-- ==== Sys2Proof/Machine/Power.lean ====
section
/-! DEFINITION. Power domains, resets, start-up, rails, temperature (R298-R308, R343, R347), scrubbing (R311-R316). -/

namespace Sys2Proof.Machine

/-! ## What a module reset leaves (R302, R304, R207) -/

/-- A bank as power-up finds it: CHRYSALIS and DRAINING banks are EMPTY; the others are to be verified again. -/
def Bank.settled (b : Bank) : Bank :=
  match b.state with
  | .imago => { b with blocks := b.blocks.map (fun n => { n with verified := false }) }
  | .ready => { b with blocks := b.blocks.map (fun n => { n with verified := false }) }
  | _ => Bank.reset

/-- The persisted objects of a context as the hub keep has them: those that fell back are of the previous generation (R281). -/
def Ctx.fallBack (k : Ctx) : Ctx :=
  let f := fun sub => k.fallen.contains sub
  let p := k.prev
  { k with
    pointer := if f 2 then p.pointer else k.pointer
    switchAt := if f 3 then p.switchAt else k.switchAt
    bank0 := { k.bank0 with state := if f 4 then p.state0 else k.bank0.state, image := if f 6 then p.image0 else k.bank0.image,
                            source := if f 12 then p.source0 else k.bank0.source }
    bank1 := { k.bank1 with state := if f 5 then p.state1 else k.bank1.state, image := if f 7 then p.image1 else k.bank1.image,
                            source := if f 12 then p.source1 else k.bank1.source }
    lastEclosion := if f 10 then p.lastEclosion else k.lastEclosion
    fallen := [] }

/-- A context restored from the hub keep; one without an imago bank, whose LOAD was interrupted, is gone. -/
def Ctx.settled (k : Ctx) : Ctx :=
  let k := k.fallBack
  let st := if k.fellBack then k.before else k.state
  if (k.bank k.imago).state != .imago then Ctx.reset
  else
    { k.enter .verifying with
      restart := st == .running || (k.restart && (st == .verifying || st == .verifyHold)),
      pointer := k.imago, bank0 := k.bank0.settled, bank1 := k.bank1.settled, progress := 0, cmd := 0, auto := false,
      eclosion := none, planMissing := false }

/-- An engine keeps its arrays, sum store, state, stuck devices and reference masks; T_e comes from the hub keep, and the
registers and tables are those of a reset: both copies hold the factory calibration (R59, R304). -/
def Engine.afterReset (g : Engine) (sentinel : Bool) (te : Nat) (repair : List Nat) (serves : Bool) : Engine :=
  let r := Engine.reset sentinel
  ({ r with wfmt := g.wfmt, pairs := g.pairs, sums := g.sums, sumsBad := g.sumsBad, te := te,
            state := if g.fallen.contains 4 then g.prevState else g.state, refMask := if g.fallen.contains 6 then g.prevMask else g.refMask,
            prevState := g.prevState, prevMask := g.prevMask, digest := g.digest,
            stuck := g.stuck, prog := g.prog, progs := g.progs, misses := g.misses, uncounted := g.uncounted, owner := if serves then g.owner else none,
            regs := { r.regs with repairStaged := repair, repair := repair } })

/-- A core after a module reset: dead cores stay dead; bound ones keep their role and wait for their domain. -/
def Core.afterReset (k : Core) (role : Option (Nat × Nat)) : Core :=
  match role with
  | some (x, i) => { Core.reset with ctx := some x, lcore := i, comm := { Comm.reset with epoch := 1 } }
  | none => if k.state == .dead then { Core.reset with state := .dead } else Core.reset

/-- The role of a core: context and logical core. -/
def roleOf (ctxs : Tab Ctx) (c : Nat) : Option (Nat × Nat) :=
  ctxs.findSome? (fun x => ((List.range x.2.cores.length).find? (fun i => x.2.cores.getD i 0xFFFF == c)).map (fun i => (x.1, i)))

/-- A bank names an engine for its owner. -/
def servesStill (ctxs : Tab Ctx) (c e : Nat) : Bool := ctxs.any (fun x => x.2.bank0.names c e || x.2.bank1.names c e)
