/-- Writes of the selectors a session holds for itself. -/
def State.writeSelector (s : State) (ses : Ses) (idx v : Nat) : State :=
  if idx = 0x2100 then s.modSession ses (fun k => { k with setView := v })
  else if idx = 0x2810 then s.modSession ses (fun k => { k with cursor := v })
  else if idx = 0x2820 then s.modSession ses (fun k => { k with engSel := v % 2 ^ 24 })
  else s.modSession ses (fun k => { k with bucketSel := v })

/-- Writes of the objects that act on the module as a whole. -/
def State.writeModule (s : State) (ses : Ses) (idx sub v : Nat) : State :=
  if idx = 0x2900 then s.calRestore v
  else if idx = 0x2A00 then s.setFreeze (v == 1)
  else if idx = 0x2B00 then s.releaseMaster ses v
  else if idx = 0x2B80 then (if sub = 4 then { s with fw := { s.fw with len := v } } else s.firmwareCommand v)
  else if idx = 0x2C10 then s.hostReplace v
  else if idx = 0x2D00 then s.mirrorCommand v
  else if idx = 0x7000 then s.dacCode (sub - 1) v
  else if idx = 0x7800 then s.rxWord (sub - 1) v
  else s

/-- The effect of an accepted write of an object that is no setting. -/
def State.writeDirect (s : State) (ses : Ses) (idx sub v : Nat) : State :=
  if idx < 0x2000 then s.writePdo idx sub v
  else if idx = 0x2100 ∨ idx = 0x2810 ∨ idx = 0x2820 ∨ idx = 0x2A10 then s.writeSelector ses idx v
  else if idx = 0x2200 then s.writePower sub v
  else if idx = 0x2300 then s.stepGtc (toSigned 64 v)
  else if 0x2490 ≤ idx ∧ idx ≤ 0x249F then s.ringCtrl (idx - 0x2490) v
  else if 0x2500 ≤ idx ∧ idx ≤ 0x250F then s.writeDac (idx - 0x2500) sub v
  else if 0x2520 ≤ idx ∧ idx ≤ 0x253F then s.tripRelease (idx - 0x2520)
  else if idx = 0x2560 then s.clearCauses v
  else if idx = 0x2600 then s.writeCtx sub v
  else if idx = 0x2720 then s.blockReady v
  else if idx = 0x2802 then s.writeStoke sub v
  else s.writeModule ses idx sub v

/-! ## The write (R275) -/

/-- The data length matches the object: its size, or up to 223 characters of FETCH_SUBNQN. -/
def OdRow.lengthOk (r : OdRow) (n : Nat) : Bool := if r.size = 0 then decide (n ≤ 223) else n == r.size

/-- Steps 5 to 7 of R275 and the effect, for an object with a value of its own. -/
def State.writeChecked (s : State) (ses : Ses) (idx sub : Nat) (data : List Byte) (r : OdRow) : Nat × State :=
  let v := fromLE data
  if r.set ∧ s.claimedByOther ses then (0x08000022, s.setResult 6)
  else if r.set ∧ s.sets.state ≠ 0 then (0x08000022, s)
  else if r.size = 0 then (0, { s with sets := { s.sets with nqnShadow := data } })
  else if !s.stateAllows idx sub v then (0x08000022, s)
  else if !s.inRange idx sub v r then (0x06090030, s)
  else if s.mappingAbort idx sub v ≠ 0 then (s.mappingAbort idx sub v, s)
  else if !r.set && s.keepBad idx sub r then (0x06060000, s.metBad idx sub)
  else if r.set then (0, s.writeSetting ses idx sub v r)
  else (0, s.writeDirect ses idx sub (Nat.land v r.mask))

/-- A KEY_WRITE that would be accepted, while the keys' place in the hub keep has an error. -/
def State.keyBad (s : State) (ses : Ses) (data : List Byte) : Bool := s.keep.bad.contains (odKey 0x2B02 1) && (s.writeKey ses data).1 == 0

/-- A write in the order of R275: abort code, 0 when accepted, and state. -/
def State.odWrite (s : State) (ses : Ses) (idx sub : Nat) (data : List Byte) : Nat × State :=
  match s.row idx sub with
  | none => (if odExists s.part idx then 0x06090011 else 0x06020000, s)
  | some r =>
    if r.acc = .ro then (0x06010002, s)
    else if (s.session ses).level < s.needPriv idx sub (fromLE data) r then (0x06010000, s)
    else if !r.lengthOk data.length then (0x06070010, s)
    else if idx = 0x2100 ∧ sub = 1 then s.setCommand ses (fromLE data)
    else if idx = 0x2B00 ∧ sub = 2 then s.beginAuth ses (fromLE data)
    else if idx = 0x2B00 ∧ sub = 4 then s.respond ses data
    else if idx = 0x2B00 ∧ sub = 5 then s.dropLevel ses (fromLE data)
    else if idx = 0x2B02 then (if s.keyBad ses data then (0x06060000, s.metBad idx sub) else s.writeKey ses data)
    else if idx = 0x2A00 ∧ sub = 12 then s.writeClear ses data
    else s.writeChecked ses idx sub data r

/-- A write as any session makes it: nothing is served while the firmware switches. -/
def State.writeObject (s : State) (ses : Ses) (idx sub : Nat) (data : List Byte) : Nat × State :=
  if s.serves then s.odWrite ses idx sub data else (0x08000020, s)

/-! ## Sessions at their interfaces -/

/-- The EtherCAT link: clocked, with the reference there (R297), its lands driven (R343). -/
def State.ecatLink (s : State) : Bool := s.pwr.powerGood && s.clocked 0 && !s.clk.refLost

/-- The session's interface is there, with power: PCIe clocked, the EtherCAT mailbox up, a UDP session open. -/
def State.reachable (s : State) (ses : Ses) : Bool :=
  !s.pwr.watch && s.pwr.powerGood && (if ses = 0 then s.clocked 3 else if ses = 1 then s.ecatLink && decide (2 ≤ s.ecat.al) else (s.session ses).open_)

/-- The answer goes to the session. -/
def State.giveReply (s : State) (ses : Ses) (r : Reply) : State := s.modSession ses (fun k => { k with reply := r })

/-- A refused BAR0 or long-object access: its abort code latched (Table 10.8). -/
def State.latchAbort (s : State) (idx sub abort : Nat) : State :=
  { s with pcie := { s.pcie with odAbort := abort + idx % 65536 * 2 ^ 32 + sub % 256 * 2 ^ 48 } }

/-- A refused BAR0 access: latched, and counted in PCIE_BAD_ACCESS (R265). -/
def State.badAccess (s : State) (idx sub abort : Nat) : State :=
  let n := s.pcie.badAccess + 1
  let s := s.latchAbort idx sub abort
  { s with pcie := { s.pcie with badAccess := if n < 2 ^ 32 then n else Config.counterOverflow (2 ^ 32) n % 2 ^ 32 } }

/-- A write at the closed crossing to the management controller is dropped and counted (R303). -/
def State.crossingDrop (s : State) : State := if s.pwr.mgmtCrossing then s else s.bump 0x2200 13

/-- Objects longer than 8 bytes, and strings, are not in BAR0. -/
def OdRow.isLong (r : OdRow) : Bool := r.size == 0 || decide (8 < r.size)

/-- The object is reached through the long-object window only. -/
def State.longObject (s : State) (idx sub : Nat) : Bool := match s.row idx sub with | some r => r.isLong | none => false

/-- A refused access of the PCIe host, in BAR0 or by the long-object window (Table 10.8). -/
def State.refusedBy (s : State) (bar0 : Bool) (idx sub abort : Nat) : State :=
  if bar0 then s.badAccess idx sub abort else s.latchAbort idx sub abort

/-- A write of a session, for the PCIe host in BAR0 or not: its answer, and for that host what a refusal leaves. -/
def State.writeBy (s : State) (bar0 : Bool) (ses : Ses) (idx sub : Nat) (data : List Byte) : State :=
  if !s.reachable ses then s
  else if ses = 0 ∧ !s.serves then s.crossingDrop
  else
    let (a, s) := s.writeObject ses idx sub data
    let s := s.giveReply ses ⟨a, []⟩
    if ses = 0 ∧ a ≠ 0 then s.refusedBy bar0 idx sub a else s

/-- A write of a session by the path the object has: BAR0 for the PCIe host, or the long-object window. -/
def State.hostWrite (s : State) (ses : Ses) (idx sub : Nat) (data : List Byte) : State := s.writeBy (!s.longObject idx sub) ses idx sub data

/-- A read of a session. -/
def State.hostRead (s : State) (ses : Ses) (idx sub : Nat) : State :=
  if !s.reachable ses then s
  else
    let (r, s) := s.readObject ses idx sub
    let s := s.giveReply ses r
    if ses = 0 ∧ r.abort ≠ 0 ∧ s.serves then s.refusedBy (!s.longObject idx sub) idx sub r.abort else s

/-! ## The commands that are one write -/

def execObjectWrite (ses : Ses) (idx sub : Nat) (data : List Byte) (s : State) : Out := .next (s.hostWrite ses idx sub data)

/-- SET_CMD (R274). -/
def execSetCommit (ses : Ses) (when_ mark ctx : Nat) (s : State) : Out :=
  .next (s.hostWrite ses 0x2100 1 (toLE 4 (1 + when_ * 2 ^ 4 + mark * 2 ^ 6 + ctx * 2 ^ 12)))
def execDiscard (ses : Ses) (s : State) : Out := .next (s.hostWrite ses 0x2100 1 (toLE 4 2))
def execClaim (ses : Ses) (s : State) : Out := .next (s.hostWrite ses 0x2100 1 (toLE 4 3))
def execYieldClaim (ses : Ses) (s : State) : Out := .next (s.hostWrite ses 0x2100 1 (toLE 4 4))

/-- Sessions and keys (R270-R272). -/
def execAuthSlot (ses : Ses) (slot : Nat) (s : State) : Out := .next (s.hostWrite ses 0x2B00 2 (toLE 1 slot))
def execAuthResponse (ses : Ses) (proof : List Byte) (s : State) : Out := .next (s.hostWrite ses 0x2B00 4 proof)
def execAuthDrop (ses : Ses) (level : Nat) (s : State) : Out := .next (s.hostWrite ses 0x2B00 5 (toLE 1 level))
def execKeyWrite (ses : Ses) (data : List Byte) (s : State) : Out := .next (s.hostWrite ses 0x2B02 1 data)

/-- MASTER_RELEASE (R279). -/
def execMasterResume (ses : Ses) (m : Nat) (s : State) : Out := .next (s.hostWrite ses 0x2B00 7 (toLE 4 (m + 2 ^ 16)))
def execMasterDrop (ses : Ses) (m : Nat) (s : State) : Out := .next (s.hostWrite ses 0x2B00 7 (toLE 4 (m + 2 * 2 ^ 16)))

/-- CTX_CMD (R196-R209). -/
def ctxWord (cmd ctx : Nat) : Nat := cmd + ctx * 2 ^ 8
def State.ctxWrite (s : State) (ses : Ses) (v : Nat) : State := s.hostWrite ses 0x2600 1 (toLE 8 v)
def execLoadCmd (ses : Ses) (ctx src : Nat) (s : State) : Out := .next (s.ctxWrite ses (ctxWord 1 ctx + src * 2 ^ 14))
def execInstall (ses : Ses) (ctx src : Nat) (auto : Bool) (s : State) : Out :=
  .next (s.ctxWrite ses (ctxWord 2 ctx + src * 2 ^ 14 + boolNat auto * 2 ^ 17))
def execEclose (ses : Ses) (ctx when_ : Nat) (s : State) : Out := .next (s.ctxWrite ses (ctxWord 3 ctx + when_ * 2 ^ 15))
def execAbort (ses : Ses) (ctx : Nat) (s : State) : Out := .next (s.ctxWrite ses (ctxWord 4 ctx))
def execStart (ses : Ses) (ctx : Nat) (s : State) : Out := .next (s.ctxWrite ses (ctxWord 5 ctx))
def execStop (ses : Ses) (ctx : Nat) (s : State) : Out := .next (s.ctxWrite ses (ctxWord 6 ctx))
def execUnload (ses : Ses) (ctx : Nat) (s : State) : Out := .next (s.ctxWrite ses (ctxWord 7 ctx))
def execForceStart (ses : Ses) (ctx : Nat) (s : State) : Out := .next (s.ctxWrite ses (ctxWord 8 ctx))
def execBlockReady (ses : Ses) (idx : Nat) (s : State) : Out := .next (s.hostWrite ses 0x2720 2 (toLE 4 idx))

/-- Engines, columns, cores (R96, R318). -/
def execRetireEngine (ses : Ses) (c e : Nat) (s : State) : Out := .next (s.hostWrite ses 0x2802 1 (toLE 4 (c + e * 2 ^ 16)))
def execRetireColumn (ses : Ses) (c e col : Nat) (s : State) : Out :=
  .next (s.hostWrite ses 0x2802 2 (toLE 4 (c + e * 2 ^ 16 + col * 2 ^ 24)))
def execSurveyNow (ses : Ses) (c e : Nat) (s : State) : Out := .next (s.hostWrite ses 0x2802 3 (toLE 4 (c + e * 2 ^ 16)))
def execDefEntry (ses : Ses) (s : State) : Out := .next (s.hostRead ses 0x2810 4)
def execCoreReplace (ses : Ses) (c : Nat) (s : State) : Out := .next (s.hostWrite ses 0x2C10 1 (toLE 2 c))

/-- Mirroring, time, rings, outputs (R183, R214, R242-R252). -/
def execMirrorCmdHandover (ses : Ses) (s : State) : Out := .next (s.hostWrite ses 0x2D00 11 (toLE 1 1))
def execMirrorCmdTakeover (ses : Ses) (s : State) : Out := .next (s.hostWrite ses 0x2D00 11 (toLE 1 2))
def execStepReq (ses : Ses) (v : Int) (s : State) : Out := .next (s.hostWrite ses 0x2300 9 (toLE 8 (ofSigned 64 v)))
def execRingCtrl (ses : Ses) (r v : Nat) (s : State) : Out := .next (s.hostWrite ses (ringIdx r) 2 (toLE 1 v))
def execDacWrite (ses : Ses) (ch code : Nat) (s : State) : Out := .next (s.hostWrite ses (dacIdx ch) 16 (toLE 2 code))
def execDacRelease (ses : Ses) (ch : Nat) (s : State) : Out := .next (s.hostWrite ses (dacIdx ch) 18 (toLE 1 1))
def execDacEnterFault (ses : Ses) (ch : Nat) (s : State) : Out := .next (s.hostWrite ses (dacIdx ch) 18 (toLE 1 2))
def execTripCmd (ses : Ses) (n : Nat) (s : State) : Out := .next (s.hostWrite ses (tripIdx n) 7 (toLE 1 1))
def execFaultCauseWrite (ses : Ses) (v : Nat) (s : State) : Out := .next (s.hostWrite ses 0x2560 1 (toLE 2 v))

*YOUR ASSIGNMENT*: The entries above hold the needed span. Transcribe exactly the lines from the one with "counted (R303). -/" to the one with "if ses = 0 ∧ r.abort", both included.

*WRITTEN ANSWER*:
/-- A write at the closed crossing to the management controller is dropped and counted (R303). -/
def State.crossingDrop (s : State) : State := if s.pwr.mgmtCrossing then s else s.bump 0x2200 13

/-- Objects longer than 8 bytes, and strings, are not in BAR0. -/
def OdRow.isLong (r : OdRow) : Bool := r.size == 0 || decide (8 < r.size)

/-- The object is reached through the long-object window only. -/
def State.longObject (s : State) (idx sub : Nat) : Bool := match s.row idx sub with | some r => r.isLong | none => false

/-- A refused access of the PCIe host, in BAR0 or by the long-object window (Table 10.8). -/
def State.refusedBy (s : State) (bar0 : Bool) (idx sub abort : Nat) : State :=
  if bar0 then s.badAccess idx sub abort else s.latchAbort idx sub abort

/-- A write of a session, for the PCIe host in BAR0 or not: its answer, and for that host what a refusal leaves. -/
def State.writeBy (s : State) (bar0 : Bool) (ses : Ses) (idx sub : Nat) (data : List Byte) : State :=
  if !s.reachable ses then s
  else if ses = 0 ∧ !s.serves then s.crossingDrop
  else
    let (a, s) := s.writeObject ses idx sub data
    let s := s.giveReply ses ⟨a, []⟩
    if ses = 0 ∧ a ≠ 0 then s.refusedBy bar0 idx sub a else s

/-- A write of a session by the path the object has: BAR0 for the PCIe host, or the long-object window. -/
def State.hostWrite (s : State) (ses : Ses) (idx sub : Nat) (data : List Byte) : State := s.writeBy (!s.longObject idx sub) ses idx sub data

/-- A read of a session. -/
def State.hostRead (s : State) (ses : Ses) (idx sub : Nat) : State :=
  if !s.reachable ses then s
  else
    let (r, s) := s.readObject ses idx sub
    let s := s.giveReply ses r
    if ses = 0 ∧ r.abort ≠ 0 ∧ s.serves then s.refusedBy (!s.longObject idx sub) idx sub r.abort else s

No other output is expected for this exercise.